In the previous chapter, we looked at how to architect database solutions that are scalable and secure. This chapter will look at several options available for architects when designing solutions that must work with large datasets for analysis and reporting.
Big data is an industry term for working with terabytes (TB), or even petabytes (PB) of data, to create analytical dashboards and gain insights. Specialist tools are often required to perform this kind of processing, and it would be expensive to build them in your own data center.
Azure provides some of the world’s most popular data tools for loading, transforming, and analyzing data. We will examine what a data pipeline looks like and then delve deeper into some of those tools.
Specifically, this chapter will cover the following topics:
- Understanding data flows
- Comparing integration tools
- Exploring data analytics
Technical requirements
This chapter will use the Azure portal (https://portal.azure.com) for examples.
Understanding data flows
Many organizations gather massive amounts of data and continue to amass data in many different forms from various systems. This data can be used to bring great value to a company.
One example may be an e-commerce company that collects sales and marketing data from its day-to-day operations.
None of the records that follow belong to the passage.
-- ==== Sys2Proof/Machine/Step.lean ====
section
/-! DEFINITION. One step: the next operation, whole (20_memory.md R37; log 14). -/

namespace Sys2Proof.Machine

/-- One step. When no operation waits, nothing changes (R133). -/
def step (s : State) : Host.Outcome State Fault Refusal :=
  match fetch s with
  | .quiet => .next s
  | .refused why => .refused why
  | .run i s' => exec i s'

/-- `s` with the operation of table word `w` as the next to take the lock, at the current TIME, with a buffer of the slots it asks for (log 5). -/
def State.withFetchWord (s : State) (nbits w : Nat) : State :=
  { s with input := commandFor s (tableWord nbits w) :: s.input }

end Sys2Proof.Machine
end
By analyzing the data, customer patterns could be ascertained, as well as the relative success of different advertising campaigns. This information could then be used to develop the company website to create a better customer journey or to identify the strongest performing marketing activities so that these can be honed while less effective ones are dropped.
Scientific organizations also make use of data to create better treatments, drugs, and methodologies.
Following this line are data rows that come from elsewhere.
-- ==== Sys2Proof/Laws/Settle.lean ====
section
/-! SUPPORT. What one pass of settle can do to the playback state, said once; that settle returns in a state ready to emit; and the buffer
READ writes. -/

namespace Sys2Proof.Machine

/-! ### The handlers' effect on the playback state -/

/-- The gap the keyer queues at OnToneComplete (R107). -/
def State.gap (s : State) : QueuedSilence := ⟨toSamples s.cfg.sr (gapMs s.reg.wpm), none⟩

/-- The tone the keyer requests for an element (R99, R108). -/
def State.elementTone (s : State) (e : Element) : Tone := .timed (toSamples s.cfg.sr (elementMs s.reg.wpm e))

/-- OnToneComplete leaves the playback state, or queues one gap (R107). -/
theorem State.onToneComplete_play (s : State) (p : Playback) :
    (s.setPlay p).onToneComplete.play = p ∨ (s.setPlay p).onToneComplete.play = p.queueSilence s.gap := by
  unfold State.onToneComplete
  split
  · right; simp [State.gap]
  · left; rfl

/-- OnBeforeSilenceEnd leaves the playback state, or requests one element's tone (R108). -/
theorem State.onBeforeSilenceEnd_play (s : State) (p : Playback) :
    (s.setPlay p).onBeforeSilenceEnd.play = p
      ∨ ∃ e, (s.setPlay p).onBeforeSilenceEnd.play = p.toneRequest s.reg (s.elementTone e) := by
  unfold State.onBeforeSilenceEnd
  split
  · split
    · next e _ => right; exact ⟨e, by simp [State.elementTone]⟩
    · left; rfl
  · left; rfl

/-! ### One pass -/

theorem Playback.startNext_of_ne_silent (r : Registers) {p : Playback} (h : p.engState ≠ .silent) :
    p.startNext r = p := by
  unfold Playback.startNext; split
  · contradiction
  · rfl

/-- At the end of a silence, what is queued begins, else OnBecomeIdle is owed (R84). -/
theorem Playback.leaveSilence_startNext (r : Registers) (p : Playback) :
    (p.leaveSilence r).startNext r =
      match p.qTone with
      | some t => { p with qTone := none }.beginTone r t
      | none =>
        match p.qSil with
        | some q => p.beginSilence q
        | none => { p.endSilence with idlePending := true } := by
  cases ht : p.qTone with
  | some t => simp [Playback.leaveSilence, Playback.startNext, Playback.beginTone, ht]
  | none =>
    cases hs : p.qSil with
    | some q => simp [Playback.leaveSilence, Playback.startNext, Playback.beginSilence, ht, hs]
    | none => simp [Playback.leaveSilence, Playback.startNext, Playback.endSilence, ht, hs]

/-- What one pass does to the playback state, action by action (R81, R82, R84): everything a pass can do, for later proofs to cite. -/
theorem State.perform_play (s : State) (a : SettleAction) :
    match a with
    | .deliverAbandoned => (s.perform a).play = s.play.ackComplete ∨ (s.perform a).play = s.play.ackComplete.queueSilence s.gap
    | .deliverIdle => (s.perform a).play = s.play.ackIdle
    | .deliverStart => (s.perform a).play = s.play.ackStart
    | .rampUpDone => (s.perform a).play = s.play.afterRampUp
    | .sustainDone => (s.perform a).play = s.play.endSustain
    | .cycleDone => (s.perform a).play = s.play.nextCycle
    | .toneEnd => (s.perform a).play = s.play.enterSilent.startNext s.reg
        ∨ (s.perform a).play = s.play.enterSilent.beginSilence s.gap
    | .deliverBeforeEnd => (s.perform a).play = s.play.ackBeforeEnd
        ∨ ∃ e, (s.perform a).play = s.play.ackBeforeEnd.toneRequest s.reg (s.elementTone e)
    | .silenceEnd => (s.perform a).play = (s.play.leaveSilence s.reg).startNext s.reg := by
  cases a <;>
    simp only [State.perform, State.conclude, Playback.prepare, Playback.delivers, State.fireOption, State.fire,
      State.setPlay_fields, State.emitIdle_fields, State.onToneStart_fields]
  · exact s.onToneComplete_play _
  · rcases s.onToneComplete_play s.play.enterSilent with h | h
    · left; simp [h]
    · right
      simp only [State.onToneComplete_fields, State.setPlay_fields, h]
      exact Playback.startNext_of_ne_silent _ (by simp [Playback.queueSilence, Playback.enterSilent, Playback.beginSilence])
  · exact s.onBeforeSilenceEnd_play _
  · by_cases hq : s.play.qTone = none ∧ s.play.qSil = none
    · simp [hq]
    · simp [hq]

/-- What the settle checks say of the state when they find an action (R81). -/
theorem Playback.settleAction_some {r : Registers} {lead : Nat} {p : Playback} {a : SettleAction}
    (h : p.settleAction r lead = some a) :
    match a with
    | .deliverAbandoned => p.completePending = true
    | .deliverIdle => p.completePending = false ∧ p.engState = .silent ∧ p.idlePending = true
    | .deliverStart => p.completePending = false ∧ p.engState = .rampUp ∧ p.startPending = true
    | .rampUpDone => p.completePending = false ∧ p.engState = .rampUp ∧ p.startPending = false ∧ r.l ≤ p.pos
    | .sustainDone => p.completePending = false ∧ p.engState = .sustain ∧ p.indefinite = false ∧ p.sustainLeft = 0
    | .cycleDone => p.completePending = false ∧ p.engState = .sustain
        ∧ ¬ (p.indefinite = false ∧ p.sustainLeft = 0) ∧ r.spc ≤ p.pos
    | .toneEnd => p.completePending = false ∧ p.engState = .rampDown ∧ r.l ≤ p.pos
    | .deliverBeforeEnd => p.completePending = false ∧ p.engState = .timedSilence ∧ p.beforeEndFired = false
        ∧ p.silenceLeft ≤ lead
    | .silenceEnd => p.completePending = false ∧ p.engState = .timedSilence
        ∧ ¬ (p.beforeEndFired = false ∧ p.silenceLeft ≤ lead) ∧ p.silenceLeft = 0 := by
  unfold Playback.settleAction at h
  split at h
  · cases h; assumption
  · split at h <;> split_ifs at h <;> cases h <;> simp_all

/-- What the settle checks say of the state when they find nothing: it is ready to emit (R24, R81). -/
theorem Playback.settleAction_none {r : Registers} {lead : Nat} {p : Playback} (h : p.settleAction r lead = none) :
    p.completePending = false ∧
    match p.engState with
    | .silent => p.idlePending = false
    | .rampUp => p.startPending = false ∧ p.pos < r.l
    | .sustain => ¬ (p.indefinite = false ∧ p.sustainLeft = 0) ∧ p.pos < r.spc
    | .rampDown => p.pos < r.l
    | .timedSilence => ¬ (p.beforeEndFired = false ∧ p.silenceLeft ≤ lead) ∧ p.silenceLeft ≠ 0 := by
  unfold Playback.settleAction at h
  cases hc : p.completePending
  · simp only [hc, Bool.false_eq_true, if_false] at h
    refine ⟨rfl, ?_⟩
    cases hs : p.engState <;> simp only [hs] at h ⊢ <;> split_ifs at h <;> simp_all
  · simp [hc] at h

/-! ### Settling returns -/

/-- How many passes a settle needs when no abandoned tone is owed its OnToneComplete, patches not being empty. -/
def Playback.passesBelow (r : Registers) (lead : Nat) (p : Playback) : Nat :=
  match p.engState with
  | .silent => if p.idlePending then 1 else 0
  | .rampUp => (if p.startPending then 1 else 0) + if r.l ≤ p.pos then 1 else 0
  | .sustain =>
    if p.indefinite = false ∧ p.sustainLeft = 0 then 1
    else if r.spc ≤ p.pos then (if p.indefinite = false ∧ p.sustainLeft = 1 then 2 else 1)
    else 0
  | .rampDown => if r.l ≤ p.pos then 4 else 0
  | .timedSilence =>
    (if p.beforeEndFired = false ∧ p.silenceLeft ≤ lead then 1 else 0)
      + if p.silenceLeft = 0 then (if p.qTone.isNone ∧ p.qSil.isSome then 4 else 2) else 0

/-- A bound on the passes a settle needs (R93). -/
def Playback.passes (r : Registers) (lead : Nat) (p : Playback) : Nat :=
  if p.completePending then 6 else p.passesBelow r lead

theorem Playback.passesBelow_le (r : Registers) (lead : Nat) (p : Playback) : p.passesBelow r lead ≤ 5 := by
  unfold Playback.passesBelow
  split <;> split_ifs <;> omega

theorem Playback.passes_le (r : Registers) (lead : Nat) (p : Playback) : p.passes r lead ≤ 6 := by
  have := p.passesBelow_le r lead
  unfold Playback.passes
  split <;> omega

@[simp] theorem Playback.queueSilence_completePending (p : Playback) (q : QueuedSilence) :
    (p.queueSilence q).completePending = p.completePending := by
  unfold Playback.queueSilence; split <;> rfl

@[simp] theorem Playback.toneRequest_completePending (r : Registers) (p : Playback) (t : Tone) :
    (p.toneRequest r t).completePending = p.completePending := by
  unfold Playback.toneRequest; split <;> (try split) <;> rfl

@[simp] theorem Playback.startNext_completePending (r : Registers) (p : Playback) :
    (p.startNext r).completePending = p.completePending := by
  unfold Playback.startNext; split
  · split
    · rfl
    · split <;> rfl
  · rfl

/-- The settle checks find nothing when no pass is left. -/
theorem Playback.settleAction_eq_none {r : Registers} {lead : Nat} {p : Playback} (h : p.passes r lead = 0) :
    p.settleAction r lead = none := by
  unfold Playback.passes at h
  unfold Playback.settleAction
  split_ifs at h with hc
  simp only [hc, if_false, Bool.false_eq_true]
  unfold Playback.passesBelow at h
  split <;> rename_i he <;> simp only [he] at h <;> split_ifs at h ⊢ <;> simp_all

theorem Playback.passes_beginSilence (r : Registers) (lead : Nat) {p : Playback} (q : QueuedSilence)
    (h : p.completePending = false) : (p.beginSilence q).passes r lead ≤ 3 := by
  simp only [Playback.passes, Playback.passesBelow, Playback.beginSilence, h]
  simp
  split_ifs <;> simp_all

theorem Playback.passes_beginTone {r : Registers} (hne : r.NonEmpty) (lead : Nat) {p : Playback} (t : Tone)
    (h : p.completePending = false) : (p.beginTone r t).passes r lead = 1 := by
  have := hne.2
  simp [Playback.passes, Playback.passesBelow, Playback.beginTone, h]
  omega

theorem Playback.passes_startNext {r : Registers} (hne : r.NonEmpty) (lead : Nat) {p : Playback}
    (hs : p.engState = .silent) (h : p.completePending = false) : (p.startNext r).passes r lead ≤ 3 := by
  unfold Playback.startNext
  rw [hs]
  simp only
  split
  · exact Playback.passes_beginSilence r lead _ h
  · split
    · rw [Playback.passes_beginTone hne lead _ (by exact h)]; omega
    · simp [Playback.passes, Playback.passesBelow, h]

/-- Each pass leaves fewer passes (R93). -/
theorem State.passes_perform_lt (s : State) (hne : s.reg.NonEmpty) {a : SettleAction}
    (h : s.play.settleAction s.reg s.cfg.lead = some a) :
    (s.perform a).play.passes s.reg s.cfg.lead < s.play.passes s.reg s.cfg.lead := by
  have hspc := hne.1
  have hl := hne.2
  have hp := Playback.settleAction_some h
  have hf := s.perform_play a
  cases a with
  | deliverAbandoned =>
    simp only at hp hf
    have hb : (s.perform .deliverAbandoned).play.completePending = false := by
      rcases hf with hf | hf <;> rw [hf] <;> simp [Playback.ackComplete]
    have := Playback.passesBelow_le s.reg s.cfg.lead (s.perform .deliverAbandoned).play
    simp only [Playback.passes, hb, hp, if_true, Bool.false_eq_true, if_false]
    omega
  | deliverIdle =>
    simp only at hp hf
    rw [hf]
    simp [Playback.passes, Playback.passesBelow, Playback.ackIdle, hp]
  | deliverStart =>
    simp only at hp hf
    rw [hf]
    simp [Playback.passes, Playback.passesBelow, Playback.ackStart, hp]
  | rampUpDone =>
    simp only at hp hf
    rw [hf]
    obtain ⟨h1, h2, h3, h4⟩ := hp
    by_cases hs : s.play.indefinite = true ∨ 0 < s.play.sustainLeft
    · have hn : ¬ (s.play.indefinite = false ∧ s.play.sustainLeft = 0) := by
        rintro ⟨ha, hb⟩
        simp [ha, hb] at hs
      simp only [Playback.passes, Playback.passesBelow, Playback.afterRampUp, h1, h2, h3, h4, if_pos hs, if_neg hn]
      simp
      omega
    · simp [Playback.passes, Playback.passesBelow, Playback.afterRampUp, h1, h2, h3, h4, hs]
      omega
  | sustainDone =>
    simp only at hp hf
    rw [hf]
    simp [Playback.passes, Playback.passesBelow, Playback.endSustain, hp]
    omega
  | cycleDone =>
    simp only at hp hf
    rw [hf]
    obtain ⟨h1, h2, h3, h4⟩ := hp
    cases hi : s.play.indefinite
    · simp only [hi, true_and] at h3
      simp [Playback.passes, Playback.passesBelow, Playback.nextCycle, h1, h2, h3, h4, hi]
      split_ifs <;> omega
    · simp [Playback.passes, Playback.passesBelow, Playback.nextCycle, h1, h2, h4, hi]
      omega
  | toneEnd =>
    simp only at hp hf
    obtain ⟨h1, h2, h3⟩ := hp
    have hmu : s.play.passes s.reg s.cfg.lead = 4 := by simp [Playback.passes, Playback.passesBelow, h1, h2, h3]
    rcases hf with hf | hf <;> rw [hf, hmu]
    · have := Playback.passes_startNext hne s.cfg.lead (p := s.play.enterSilent) rfl h1
      omega
    · have := Playback.passes_beginSilence s.reg s.cfg.lead (p := s.play.enterSilent) s.gap h1
      omega
  | deliverBeforeEnd =>
    simp only at hp hf
    obtain ⟨h1, h2, h3, h4⟩ := hp
    rcases hf with hf | ⟨e, hf⟩ <;> rw [hf]
    · simp [Playback.passes, Playback.passesBelow, Playback.ackBeforeEnd, h1, h2, h3, h4]
    · have he : s.play.ackBeforeEnd.engState = .timedSilence := h2
      simp only [Playback.toneRequest, he]
      simp [Playback.passes, Playback.passesBelow, Playback.ackBeforeEnd, h1, h2, h3, h4]
      split_ifs <;> omega
  | silenceEnd =>
    simp only at hp hf
    obtain ⟨h1, h2, h3, h4⟩ := hp
    have h6 : s.play.beforeEndFired = true := by
      cases hb : s.play.beforeEndFired
      · exact absurd ⟨hb, by omega⟩ h3
      · rfl
    rw [hf, Playback.leaveSilence_startNext]
    cases hq : s.play.qTone with
    | some t =>
      simp only
      rw [Playback.passes_beginTone hne _ _ (by exact h1)]
      simp [Playback.passes, Playback.passesBelow, h1, h2, h4, h6, hq]
    | none =>
      simp only
      cases hs : s.play.qSil with
      | some q =>
        have := Playback.passes_beginSilence s.reg s.cfg.lead q h1
        have hmu : s.play.passes s.reg s.cfg.lead = 4 := by
          simp [Playback.passes, Playback.passesBelow, h1, h2, h4, h6, hq, hs]
        simp only
        omega
      | none => simp [Playback.passes, Playback.passesBelow, Playback.endSilence, h1, h2, h4, h6, hq, hs]

/-- Enough passes make a state ready to emit. -/
theorem State.settleWithin_ready (fuel : Nat) (s : State) (hne : s.reg.NonEmpty)
    (h : s.play.passes s.reg s.cfg.lead ≤ fuel) :
    (s.settleWithin fuel).play.settleAction s.reg s.cfg.lead = none := by
  induction fuel generalizing s with
  | zero => exact Playback.settleAction_eq_none (show s.play.passes s.reg s.cfg.lead = 0 by omega)
  | succ fuel ih =>
    unfold State.settleWithin
    split
    · assumption
    · next a ha =>
      have hlt := s.passes_perform_lt hne ha
      have := ih (s.perform a) (by simpa using hne) (by simp only [State.perform_fields]; omega)
      simpa using this

/-- A state ready to emit is left as it is. -/
theorem State.settleWithin_of_ready (fuel : Nat) {s : State} (h : s.play.settleAction s.reg s.cfg.lead = none) :
    s.settleWithin fuel = s := by
  cases fuel with
  | zero => rfl
  | succ fuel => unfold State.settleWithin; rw [h]

theorem State.settle_of_ready {s : State} (h : s.play.settleAction s.reg s.cfg.lead = none) : s.settle = s :=
  State.settleWithin_of_ready _ h

/-- The first pass of settle, when there is one, is followed by a settle: eight passes are always enough. -/
theorem State.settle_eq_perform {s : State} (hne : s.reg.NonEmpty) {a : SettleAction}
    (h : s.play.settleAction s.reg s.cfg.lead = some a) : s.settle = (s.perform a).settle := by
  have key : ∀ fuel (u : State), u.reg.NonEmpty → u.play.passes u.reg u.cfg.lead ≤ fuel →
      u.settleWithin (fuel + 1) = u.settleWithin fuel := by
    intro fuel
    induction fuel with
    | zero =>
      intro u _ hu
      have := Playback.settleAction_eq_none (show u.play.passes u.reg u.cfg.lead = 0 by omega)
      rw [State.settleWithin_of_ready _ this, State.settleWithin_of_ready _ this]
    | succ fuel ih =>
      intro u hu hlt
      rw [State.settleWithin.eq_def (fuel + 1 + 1), State.settleWithin.eq_def (fuel + 1)]
      simp only
      split
      · rfl
      · next b hb =>
        have := u.passes_perform_lt hu hb
        exact ih _ (by simpa using hu) (by simp only [State.perform_fields]; omega)
  have h8 : s.settle = (s.perform a).settleWithin 7 := by
    unfold State.settle settlePasses
    rw [State.settleWithin.eq_def]
    simp only [h]
  have hp := (s.perform a).play.passes_le s.reg s.cfg.lead
  rw [h8, State.settle, settlePasses, key 7 _ (by simpa using hne) (by simp only [State.perform_fields]; omega)]

end Sys2Proof.Machine
end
Manufacturers can use data from internet of things (IoT) devices and sensors to optimize supply chains, increase operational efficiencies, or identify risks in products or processes.
Data sources include sales and marketing databases, product inventories, human resources (HR), machinery, heating systems, security devices, and even personal devices that monitor health and well-being. The internet has granted many organizations the ability to make vast amounts of data available to the public, which in turn can be consumed by other companies and combined with their sources to provide even greater insights.
Big data has become big business for many organizations. The act of analyzing data can be broken down into several different areas, including the following:
- Descriptive: What is happening now within the business or organization, trial, marketing campaign, and so on.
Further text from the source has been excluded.